A crash partway through leaves each file in a separately resumable
state.
You probably already know that resuming an HTTP download isn't just
Range: bytes=N-. The full list of silent failure modes is longer
than most people expect — servers that return 200 instead of 206,
resources that change between retries (curl -C - and aria2c both
miss this), compression that corrupts resumed streams, and ordering
guarantees needed for crash safety. See docs/WHY.md for the
deep-dive and a comparison with curl, wget, and aria2c.
Extras match the badges above. In full:
pip install pyhaul[httpx] # httpx (sync + async)
pip install pyhaul[niquests] # niquests (HTTP/2+3, async)

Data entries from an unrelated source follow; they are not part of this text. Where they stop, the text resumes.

-- ==== Sys2Proof/Machine/Operands.lean ====
section
/-! DEFINITION. What an instruction of a core reads and writes: descriptors and the checks of R137, the operand forms
of Table 6.2, the stack, and what each access does to the rollback log.
The readings and choices it rests on: notes/assumptions/17, 64, 65. -/

namespace Sys2Proof

/-- The signed short operand d (R163). -/
def Opnd.d (o : Opnd) : Word := o.short.signExtend 16

end Sys2Proof

namespace Sys2Proof.Machine

/-- A synchronous exception (Table 5.5). -/
inductive Exc where
  /-- a frame fault: cause, frame, selector or entry, offset (R145) -/
  | frame (code fr sel off : Nat)
  /-- a memory error at an address -/
  | memErr (a : Nat)
  | illegal
  | divide
  deriving DecidableEq, Repr

/-- What an access, or a whole instruction, comes to: a value and the state; an exception; or a wait after which the
instruction is issued again. -/
inductive Res (α : Type) where
  | ok (a : α) (s : State)
  | exc (e : Exc)
  | wait (s : State)

/-- Go on with the value and the state. -/
def Res.bind {α β : Type} (x : Res α) (f : α → State → Res β) : Res β :=
  match x with
  | .ok a s => f a s
  | .exc e => .exc e
  | .wait s => .wait s

/-- The frame registers by the frame numbers of FLT_CAUSE: 0 FC, 1 FD, 2 FE, 3 FS. -/
def Regs.sel (r : Regs) (fr : Nat) : Nat :=
  match fr with
  | 0 => r.fc.toNat
  | 1 => r.fd.toNat
  | 2 => r.fe.toNat
  | _ => r.fs.toNat

/-- The base address of a descriptor. -/
def descBase (ws : List Word) : Nat := (ws.getD 0 0).toNat + 65536 * fld (ws.getD 1 0) 0 8

/-- What an access needs of its descriptor (R137). -/
structure Need where
  r : Bool := false
  w : Bool := false
  x : Bool := false
  at_ : Bool := false
  deriving DecidableEq, Repr

/-- A 24-bit address in the island windows. -/
def inWindows (a : Nat) : Bool := decide (0xA00000 ≤ a) && decide (a ≤ 0xA9FFFF)

/-- The checks of R137 in their order; the address where they pass, else the cause. -/
def checkAccess (s : State) (c : Nat) (ws : List Word) (off : Nat) (n : Need) : Except Nat Nat :=
  let a := (descBase ws + off) % 0x1000000
  let w3 := ws.getD 3 0
  if (ws.getD 2 0).toNat < off then .error 0x01
  else if n.r && !bit w3 0 then .error 0x02
  else if n.w && !bit w3 1 then .error 0x03
  else if n.x && !bit w3 2 then .error 0x04
  else if n.at_ && !bit w3 5 then .error 0x07
  else if inWindows a && !bit w3 3 then .error 0x05
  else if bit w3 3 && !inWindows a then .error 0x06
  else match regionCode s c n.w n.at_ a with
    | some code => .error code
    | none => .ok a

/-- The address of an access through a frame, or the frame fault with its record (R145). -/
def address (s : State) (c fr : Nat) (off : Word) (n : Need) : Except Exc Nat :=
  let k := s.core c
  let sel := k.r.sel fr
  match checkAccess s c (k.descWords sel) off.toNat n with
  | .ok a => .ok a
  | .error code => .error (.frame code fr sel off.toNat)

/-- An entry into the rollback log of a pair (R152). -/
def logEntry (c : Nat) (e : LogEnt) (s : State) : State :=
  if s.paired c then s.modCore c (fun k => { k with log := e :: k.log }) else s

/-- The word an instruction that waited has already loaded at this point: each access is made once (R164, R167). -/
def alreadyLoaded (c : Nat) (s : State) : Option Word := (s.core c).got[(s.core c).pos]?
/-- The word of a load taken: an instruction that has to wait for a later one finds it again. -/
def took (c : Nat) (v : Word) (s : State) : State := s.modCore c fun k => { k with got := k.got ++ [v], pos := k.pos + 1 }
/-- A word loaded before is passed. -/
def passed (c : Nat) (s : State) : State := s.modCore c fun k => { k with pos := k.pos + 1 }

/-- A load at a checked address, with its log entry (R152). -/
def loadAt (c a : Nat) (s : State) : Res Word :=
  match coreLoad s c a with
  | .value v s1 => .ok v (took c v (if ownLocal s c a then s1 else logEntry c (.loaded v) s1))
  | .doubleBit => .exc (.memErr a)
  | .waiting s1 => .wait s1

/-- A load through a frame (R167). -/
def load (c fr : Nat) (off : Word) (at_ : Bool) (s : State) : Res Word :=
  match alreadyLoaded c s with
  | some v => .ok v (passed c s)
  | none =>
    match address s c fr off { r := true, at_ := at_ } with
    | .error e => .exc e
    | .ok a => loadAt c a s

/-- The checks of a store through a frame, made before any write (R167). -/
def storeOk (c fr : Nat) (off : Word) (at_ : Bool) (s : State) : Res Nat :=
  match address s c fr off { w := true, at_ := at_ } with
  | .error e => .exc e
  | .ok a => .ok a s

/-- A store at a checked address, with its log entry (R152). -/
def storeAt (c a : Nat) (v : Word) (s : State) : State :=
  let s1 := if ownLocal s c a then logEntry c (.undo a (s.memWord (localAddr s c a))) s
    else logEntry c (.released a v) s
  coreStore s1 c a v

/-- A store through a frame. -/
def store (c fr : Nat) (off v : Word) (s : State) : Res Unit :=
  (storeOk c fr off false s).bind fun a s1 => .ok () (storeAt c a v s1)

/-- The registers of a core. -/
def State.r (s : State) (c : Nat) : Regs := (s.core c).r
/-- The registers of a core changed. -/
def State.modR (s : State) (c : Nat) (f : Regs → Regs) : State := s.modCore c (fun k => { k with r := f k.r })

/-- The frame and offset of a memory operand; the pointer of mode 5 is read on the way (Table 6.2). -/
def effective (c : Nat) (o : Opnd) (s : State) : Res (Nat × Word) :=
  let r := s.r c
  match o.mode.val with
  | 1 => .ok (1, o.e) s
  | 2 => .ok (1, r.ix + o.d) s
  | 3 => .ok (2, r.iy + o.d) s
  | 4 => .ok (3, r.sp + o.d) s
  | 5 => (load c 1 (o.short.zeroExtend 16) false s).bind fun p s1 => .ok (1, p) s1
  | _ => .ok (2, o.e) s

/-- The operand value of class S (Table 6.2). -/
def source (c : Nat) (o : Opnd) (s : State) : Res Word :=
  match o.mode.val with
  | 0 => .ok o.d s
  | 6 => .ok o.e s
  | _ => (effective c o s).bind fun p s1 => load c p.1 p.2 false s1

/-- The memory operand of a byte instruction: frame, offset, and which byte (R179). -/
def byteOperand (c : Nat) (o : Opnd) (s : State) : Res (Nat × Word × Bool) :=
  let r := s.r c
  match o.mode.val with
  | 2 => .ok (1, (r.ix >>> 1) + o.d, r.ix.getLsbD 0) s
  | 3 => .ok (2, (r.iy >>> 1) + o.d, r.iy.getLsbD 0) s
  | _ => (effective c o s).bind fun p s1 => .ok (p.1, p.2, r.ace.getLsbD 0) s1

/-- `n` words of an operand read in order (R164). -/
def loadWords (c fr : Nat) (off : Word) : Nat → State → Res (List Word)
  | 0, s => .ok [] s
  | n + 1, s =>
    (load c fr off false s).bind fun v s1 =>
      (loadWords c fr (off + 1) n s1).bind fun vs s2 => .ok (v :: vs) s2

/-- The checks of `n` words to be written (R164, R167). -/
def storeWordsOk (c fr : Nat) (off : Word) : Nat → State → Res (List Nat)
  | 0, s => .ok [] s
  | n + 1, s =>
    (storeOk c fr off false s).bind fun a s1 =>
      (storeWordsOk c fr (off + 1) n s1).bind fun as s2 => .ok (a :: as) s2

/-- Words written at checked addresses in order. -/
def storeAll (c : Nat) : List (Nat × Word) → State → State
  | [], s => s
  | (a, v) :: r, s => storeAll c r (storeAt c a v s)

/-- Words pushed in order, all checked before the first write (R133, R167). -/
def pushWords (c : Nat) (ws : List Word) (s : State) : Res Unit :=
  let sp := (s.r c).sp
  let offs := (List.range ws.length).map (fun k => sp - w16 (k + 1))
  let rec chk : List Word → State → Res (List Nat)
    | [], s => .ok [] s
    | o :: r, s => (storeOk c 3 o false s).bind fun a s1 => (chk r s1).bind fun as s2 => .ok (a :: as) s2
  (chk offs s).bind fun as s1 =>
    .ok () ((storeAll c (as.zip ws) s1).modR c (fun r => { r with sp := sp - w16 ws.length }))

/-- `n` words popped in order; SP moves past them (R133). -/
def popWords (c n : Nat) (s : State) : Res (List Word) :=
  let sp := (s.r c).sp
  (loadWords c 3 sp n s).bind fun vs s1 => .ok vs (s1.modR c (fun r => { r with sp := sp + w16 n }))

/-- The check of a selector for a frame register (R136): valid, owned, then what the frame needs. -/
def selectorCode (s : State) (c fr sel : Nat) : Option Nat :=
  let ws := (s.core c).descWords sel
  let w3 := ws.getD 3 0
  if !bit w3 15 then some 0x09
  else if !bit (ws.getD 1 0) (8 + c) then some 0x08
  else if fr = 0 && !bit w3 2 then some 0x04
  else if fr = 3 && !(bit w3 0 && bit w3 1) then some 0x09
  else none

/-- FL.L cleared and the reservation given up, as every frame load does (R136, R181). -/
def dropReservation (c : Nat) (s : State) : State :=
  s.modCore c (fun k => { k with resv := none, r := { k.r with fl := putBit k.r.fl 5 false } })

/-- A selector loaded into a frame register (R136). -/
def loadFrame (c fr sel : Nat) (s : State) : Res Unit :=
  match selectorCode s c fr sel with
  | some code => .exc (.frame code fr sel 0)
  | none =>
    .ok () ((dropReservation c s).modR c fun r =>
      match fr with
      | 0 => { r with fc := byte sel }
      | 1 => { r with fd := byte sel }
      | 2 => { r with fe := byte sel }
      | _ => { r with fs := byte sel })

end Sys2Proof.Machine
end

pip install pyhaul[requests] # if you already use requests
pip install pyhaul[urllib3] # raw urllib3
pip install pyhaul[aiohttp] # aiohttp (async)No hard dependency on any HTTP library. Pick one (or several) as extras.
See CONTRIBUTING.md for branches, commit style, and full tooling.
git clone https://github.com/chad-loder/pyhaul.git && cd pyhaul
uv sync --all-groups
uv run pytest
just lint # ruff + mypy + pyright + rumdlMIT. See the LICENSE file for details.